The "Golden Age" of AI hardware: US hedge funds are raking in huge profits

The "Golden Age" of AI hardware: US hedge funds are raking in huge profits

The explosive demand for artificial intelligence hardware is turning the early positioning of hedge funds into substantial returns. In April this year, US stock-picking hedge funds recorded their best monthly performance in over twenty years, with funds betting on AI chips and related equipment emerging as the biggest winners.

According to an industry index compiled by research firm PivotalPath, stock-picking funds rose an average of 6.5% in April, marking the best monthly performance since December 1999; technology-themed funds climbed even higher, rising 10.3% — the highest monthly gain in the 28-year history of the index. Point72, Whale Rock Capital Management, and Seligman Investments, all benefited from the strong performance of semiconductor stocks and equipment companies, recording robust monthly returns.

This surge came amid an unfriendly macro environment — ongoing conflict with Iran, rising consumer prices and inflation expectations, and a declining probability of Federal Reserve interest rate cuts — but the strength of the AI sector has been enough to overcome these obstacles. Data from Morgan Stanley shows hedge funds’ net overweight in semiconductor stocks has soared from 5.5% a year ago to 20% now, the highest in the past decade, with AI supply chain related stocks contributing nearly two-thirds of last month’s hedge fund long profits.

The strong momentum continued in May. According to Morgan Stanley, as of last Thursday, global hedge funds had an average monthly gain of about 1.4%, with the bank noting in a client report that the funds’ "strong start this month is largely attributable to their ultra-high exposure to broad AI themes."

Explosive Demand for AI Computing Power: Tech Giants’ Combined Capital Expenditures Reach $670 Billion

The rapid adoption of AI programming tools and AI agents has triggered strong, broad demand for computing resources — from Intel’s central processing units to Sandisk’s memory chips, all are in short supply. Microsoft, Alphabet, Meta Platforms, and Amazon collectively plan to spend $670 billion on capital expenditures this year, most of which will go to data centers equipped with advanced chips. Strong client demand has pushed up chip prices and driven tech giants to sign longer-term purchase contracts with suppliers.

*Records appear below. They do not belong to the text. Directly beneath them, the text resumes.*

-- ==== Sys2Proof/Tests/Slice0.lean ====
section
/-! SUPPORT. Tests. The expected responses are the test vectors of `spec/95_test_vectors.md` (S) and
`spec/96_test_vectors_derived.md` (X); the words decoded are written out from `spec/30_encoding.md` R60, R63. -/

namespace Sys2Proof.Tests

open Sys2Proof.Machine

/-- The ports with inputs of one's choice and an old response on them that no test may see again. -/
def ports (cmd : CmdWord) (mat : MatWord := 0#64) (rnd : RndWord := 0#6) : State :=
  { cmd := cmd, mat := mat, rnd := rnd, rsp := { y := 0xA5#8, cc := true } }

/-- The packed response after one step (R68). -/
def answer (s : State) : Option Nat :=
  match step s with
  | .next t => some t.rsp.packed.toNat
  | _ => none

/-- The response of an instruction. -/
def after (i : Instr) (s : State) : Option Response :=
  match exec i s with
  | .next t => some t.rsp
  | _ => none

/-- The responses of a host run that ends after its last transaction. -/
def responses (p : List HostStep) : Option (List Response) :=
  match runHost p [] (ports 0#24) with
  | .next rs => some rs
  | _ => none

/-- The cause a host run ends at. -/
def endsAt (p : List HostStep) : Option Cause :=
  match runHost p [] (ports 0#24) with
  | .fault (.precondition c) => some c
  | _ => none

/-! ### Decoding, words written out bit by bit -/

theorem test_decode_gfmul : decode 0b0000_0000_0100_0111_0000_1101#24 = .gfmul 7#4 4#4 0b00001101#8 := by decide
theorem test_decode_enc7 : decode 0b0001_0000_0000_0000_0000_1101#24 = .enc7 0b00001101#8 := by decide
theorem test_decode_syn7 : decode 0b0010_1010_0101_0101_0111_0110#24 = .syn7 0b01110110#8 := by decide
theorem test_decode_epos7 : decode 0b0011_0111_1111_1111_0000_0101#24 = .epos7 0b00000101#8 := by decide
theorem test_decode_cor7 : decode 0b0100_0101_1010_1011_0111_0110#24 = .cor7 5#4 0b01110110#8 := by decide
theorem test_decode_ext7 : decode 0b0101_0000_0000_0000_0110_0110#24 = .ext7 0b01100110#8 := by decide
theorem test_decode_inj7 : decode 0b0110_0000_0000_0000_0110_0110#24 = .inj7 0b01100110#8 := by decide
theorem test_decode_flip7 : decode 0b0111_0100_0110_0111_0110_0110#24 = .flip7 4#4 0b01100111#8 0b01100110#8 := by decide
theorem test_decode_illegal8 : decode 0b1000_0001_0010_0011_0100_0101#24 = .illegal8 := by decide
theorem test_decode_enc8 : decode 0b1001_0000_0000_0000_0000_1111#24 = .enc8 0b00001111#8 := by decide
theorem test_decode_syn8 : decode 0b1010_0011_1100_0011_1101_1011#24 = .syn8 0b11011011#8 := by decide
theorem test_decode_cls8 : decode 0b1011_1111_1001_1001_0000_0111#24 = .cls8 0b00000111#8 := by decide
theorem test_decode_cor8 : decode 0b1100_1111_0000_0000_1101_1011#24 = .cor8 0b1111#4 0b11011011#8 := by decide
theorem test_decode_ext8 : decode 0b1101_0111_0001_0010_1100_1100#24 = .ext8 0b11001100#8 := by decide
theorem test_decode_inj8 : decode 0b1110_0010_0000_0000_1111_1111#24 = .inj8 2#4 0b11111111#8 := by decide
theorem test_decode_flip8 : decode 0b1111_0101_1111_1111_1111_1011#24 = .flip8 5#4 0b11111111#8 0b11111011#8 := by decide

/-- A word is 24 bits; a set bit above them is refused by name (log entry 12). -/
theorem test_decode_longer_word :
    decodeTableWord 24 0x10000D = some (.enc7 0x0D#8) ∧ decodeTableWord 32 0x0110000D = none := by decide

/-! ### Well-formedness: one ill-formed command for each check -/

theorem test_ill_formed :
    [Instr.gfmul 0#4 4#4 1#8, .gfmul 9#4 4#4 1#8, .gfmul 7#4 0#4 0#8, .gfmul 7#4 9#4 0#8, .gfmul 7#4 4#4 0x10#8,
     .enc7 0x10#8, .syn7 0x80#8, .epos7 0x08#8, .cor7 0#4 0x80#8, .cor7 8#4 0x66#8, .ext7 0x80#8, .inj7 0x80#8,
     .flip7 0#4 0x66#8 0xE6#8, .flip7 0#4 0xE6#8 0x66#8, .flip7 7#4 0x66#8 0x66#8, .illegal8, .enc8 0x10#8,
     .cls8 0x10#8, .inj8 0#4 0xFF#8, .inj8 3#4 0xFF#8, .flip8 8#4 0xFF#8 0xFF#8].all (fun i => !i.wellFormed) = true := by
  decide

Against this backdrop, multiple semiconductor stocks have already recorded triple-digit gains this year, and last week, Samsung Electronics joined the trillion-dollar market cap club.

Alex Sacerdote of Whale Rock Capital Management said at the Sohn Investment Conference on Tuesday:

"Aside from AI being the most computing power-hungry thing we’ve ever seen and supply shortages stretching as far as the eye can see, we are in a golden age of hardware. All the companies that nobody paid attention to before have now become golden businesses."

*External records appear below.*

/-- A border is plotted with its corners twice. -/
theorem length_borderPoints (x y w h : Nat) :
    (borderPoints x y w h).length = if w = 0 ∨ h = 0 then 0 else 2 * (w + h) := by
  rw [borderPoints]
  split_ifs with hne hempty hempty
  · omega
  · rw [List.length_append, length_edgeRows, length_edgeColumns, Nat.mul_add]
  · rfl
  · omega

theorem length_borderPoints_toNat (x y : Nat) (w h : Byte) :
    (borderPoints x y w.toNat h.toNat).length =
      if w = 0#8 ∨ h = 0#8 then 0 else 2 * (w.toNat + h.toNat) := by
  rw [length_borderPoints]
  refine if_congr (or_congr ?_ ?_) rfl rfl <;> rw [← BitVec.toNat_inj] <;> rfl

theorem length_borderPoints_le (x y : Nat) (w h : Byte) :
    (borderPoints x y w.toNat h.toNat).length ≤ 1020 := by
  have := w.isLt
  have := h.isLt
  rw [length_borderPoints]
  split_ifs <;> omega

/-- R112: a column of a legal font plots at most its seven rows. -/
theorem length_columnPoints_le {col : Byte} (h : col.getLsbD 7 = false) (x y : Nat) :
    (columnPoints col x y).length ≤ 7 := by
  rw [columnPoints, List.length_map, Config.glyphBits, List.range_succ, List.filter_append]
  simp only [List.filter_singleton, h, cond_false, List.append_nil]
  exact (List.length_filter_le ..).trans_eq List.length_range

theorem length_glyphPoints_le {p : Params} (hp : p.wf = true) (x y : Nat) (ch : Byte) :
    (glyphPoints p x y ch).length ≤ 35 := by
  rw [glyphPoints, List.length_flatMap]
  refine (List.sum_le_card_nsmul _ 7 fun n hn => ?_).trans_eq (by simp)
  obtain ⟨i, -, rfl⟩ := List.mem_map.1 hn
  exact length_columnPoints_le (glyphBit_seven hp ch i) ..

/-! ### How many transactions a device command issues -/

theorem Sends.exists_trace {s t : State} {ps : List (List Byte)} {n : Nat} (h : Sends s t ps)
    (hlen : ps.length ≤ n) : ∃ new, t.trace = s.trace ++ new ∧ new.length ≤ n :=
  ⟨_, h.trace, (length_sentRecords s ps).trans_le hlen⟩

theorem length_flushPayloads (p : Params) (m : Memory) :
    (flushPayloads p m).length = p.windowSeq.length + 64 := by
  rw [flushPayloads, List.length_append, List.length_map, List.length_map, List.length_range]

/-- R136: INIT with legal parameters issues the probe and at most the 13 configuration commands. -/
theorem exec_init_work {s : State} (hp : s.cfg.wf = true) :
    ∃ t new, exec .init s = .next t ∧ t.trace = s.trace ++ new ∧ new.length ≤ 14 := by
  obtain ⟨ps, hsends, hlen⟩ := initDevice_sends s
  rw [length_initSeq_of_wf hp] at hlen
  obtain ⟨new, htrace, hnew⟩ := hsends.exists_trace hlen
  exact ⟨_, new, exec_init s, htrace, hnew⟩

/-- R137: DISPLAY issues at most a whole flush. -/
theorem exec_display_work (s : State) :
    ∃ t new, exec .display s = .next t ∧ t.trace = s.trace ++ new ∧
      new.length ≤ s.cfg.windowSeq.length + 64 := by
  obtain ⟨k, hsends⟩ := displayFrame_sends s
  have hlen := List.length_take_le' k (flushPayloads s.cfg s.fb)
  rw [length_flushPayloads] at hlen
  obtain ⟨new, htrace, hnew⟩ := hsends.exists_trace hlen
  exact ⟨_, new, exec_display s, htrace, hnew⟩

/-- R196: every other command issues no transaction. -/
theorem exec_work_of_not_device {i : Instr} (hinit : i ≠ .init) (hdisplay : i ≠ .display)
    (s : State) : ∃ t, exec i s = .next t ∧ t.trace = s.trace := by
  obtain ⟨t, ht, hr⟩ := exec_total i s
  exact ⟨t, ht, (hr.bus_of_not_device hinit hdisplay).1⟩

/-- Settles O41: each command's equation with the count of its plots, writes or transactions. -/
theorem workPerCommandBounded : Obligations.WorkPerCommandBounded :=
  ⟨exec_clear, fun s x y k => exec_setPixel x y k s,
    fun s x0 y0 x1 y1 k =>
      ⟨exec_drawLine x0 y0 x1 y1 k s, length_linePoints .., length_linePoints_le x0 y0 x1 y1⟩,
    fun s x y w h k => ⟨exec_fillRect x y w h k s, length_rectPoints .., mul_toNat_le w h⟩,
    fun s x y w h k => ⟨exec_drawRect x y w h k s, length_borderPoints_toNat ..,
      length_borderPoints_le ..⟩,
    fun s x y ch hp => ⟨exec_drawChar x y ch s, length_glyphPoints_le hp ..⟩,
    fun _ => exec_init_work, exec_display_work,
    fun _ s hinit hdisplay => exec_work_of_not_device hinit hdisplay s⟩

end Sys2Proof.Machine
end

Funds Record Major April Gains, Some Achieving Best Monthly Performance Since Inception

April’s dazzling performance surpassed the typical annual returns of many fund managers. Whale Rock Capital Management’s public equity portfolio, run by Alex Sacerdote, gained about 39% in April, with positions in Sandisk, Korean memory chip maker SK Hynix, and Japanese manufacturer Kioxia as the main sources of profit this month.

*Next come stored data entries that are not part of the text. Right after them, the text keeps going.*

-- ==== Sys2Proof/Machine/Flags.lean ====
section
/-! DEFINITION. The flags: the codes of `FMT` and `ERR`, the word a host reads from `STATUS` and from `CFG`, and every
change a step makes to `STATUS` (10_state R21, R26, R35; 60_exceptions R180, R182, R184). -/

namespace Sys2Proof.Machine

/-- The 2-bit code of `STATUS.FMT` (10_state R21). -/
def formatCode : Format → BitVec 2
  | .unsupported => 0#2
  | .bmp => 1#2
  | .ppm => 2#2

/-- The 4-bit code of `STATUS.ERR` (60_exceptions R180). -/
def errorCode : ErrCode → BitVec 4
  | .noError => 0#4
  | .unsupportedFormat => 1#4
  | .insufficientCapacity => 2#4
  | .unterminatedMessage => 3#4
  | .malformedMessage => 4#4
  | .illegalCommand => 5#4
  | .outputOverflow => 6#4
  | .badConfig => 7#4

/-- A flag as one bit. -/
def bit1 (b : Bool) : BitVec 1 := BitVec.ofBool b

/-- The 32-bit word of `STATUS`, from bit 31 down: 20 reserved zeros, `ERR`, `OVR`, `WRAP`, `FMT`, `CAP_OK`, `FOUND`,
`DONE`, `BUSY` (10_state R21). -/
def statusWord (f : Status) : Word :=
  0#20 ++ errorCode f.err ++ bit1 f.ovr ++ bit1 f.wrap ++ formatCode f.fmt ++ bit1 f.capOk ++ bit1 f.found
    ++ bit1 f.done ++ bit1 f.busy

/-- The 32-bit word of `CFG`: `PPM_STRICT` below 31 zeros (10_state R26). -/
def cfgWord (strict : Bool) : Word := 0#31 ++ bit1 strict

/-- `PPM_STRICT` of a word written to `CFG`; bits 31:1 are ignored (10_state R26). -/
def strictOfWord (v : Word) : Bool := v.getLsbD 0

/-- `STATUS <- 0x00000001` (10_state R31). -/
def statusAccepted : Status := { Status.zero with busy := true }

/-- `STATUS` at a command end: `ERR` set, `BUSY = 0`, `DONE = 1`, the rest kept (60_exceptions R182, R184). -/
def statusEnded (e : ErrCode) (f : Status) : Status := { f with err := e, busy := false, done := true }

/-- `STATUS.FMT <- v` (40_sniffer R102). -/
def State.setFmt (s : State) (v : Format) : State := { s with status := { s.status with fmt := v } }

/-- `STATUS.FOUND <- v` (43_engine R150, R152, R155). -/
def State.setFound (s : State) (v : Bool) : State := { s with status := { s.status with found := v } }

/-- `STATUS.CAP_OK <- v` (43_engine R150). -/
def State.setCapOk (s : State) (v : Bool) : State := { s with status := { s.status with capOk := v } }

/-- `STATUS.WRAP <- 1` when the adjusted byte was 0xFF; never cleared during a command (43_engine R143, R145). -/
def State.noteWrap (s : State) (b : Byte) : State :=
  { s with status := { s.status with wrap := s.status.wrap || b == 0xFF#8 } }

/-- `STATUS.OVR <- 1`: a host write was ignored while busy (70_reset_and_hazards R205). -/
def State.setOvr (s : State) : State := { s with status := { s.status with ovr := true } }

end Sys2Proof.Machine
end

According to media reports citing insiders, Point72’s flagship fund rose about 4.5% in April — its best monthly performance in more than five years; the AI-themed hedge fund Turion, jointly managed by Steve Cohen and portfolio manager Eric Sanchez, soared by 15% in the same period.

According to an investor report obtained by the media, the Seligman Tech Spectrum fund, managed by Paul Wick, gained nearly 20% in April, its best monthly performance since the fund’s inception in 2001. Seligman is a subsidiary of Columbia Threadneedle Investments, with its hedge fund strategy managing about $4.5 billion as of February. In his March letter to investors, Paul Wick disclosed that the fund’s top five holdings at the time included chipmaker Broadcom, chip equipment suppliers Applied Materials and Lam Research, and AI data center power supplier Bloom Energy.

Semiconductor Overweight Reaches Ten-Year High, Cyclical Risks Still a Concern

Hedge funds’ semiconductor positions are now at their highest level in the past decade. Morgan Stanley data shows that the net proportion of semiconductors in hedge fund portfolios has jumped from 5.5% a year ago to 20% now, with AI supply chain stocks contributing close to two-thirds of last month’s hedge fund long profits.

However, the semiconductor industry is renowned for its pronounced cyclicality, with supply shortages often following periods of overcapacity. During the pandemic, consumer spending on hardware devices such as laptops and smartphones drove chip stocks up; afterwards, as demand normalized and expanded industry capacity became idle, related stocks fell sharply.

Nonetheless, this round of AI hardware trading has shown remarkable resilience in navigating macroeconomic headwinds. Even after short-term setbacks at the end of last year, this theme continues to drive the positioning and monthly returns of hedge funds.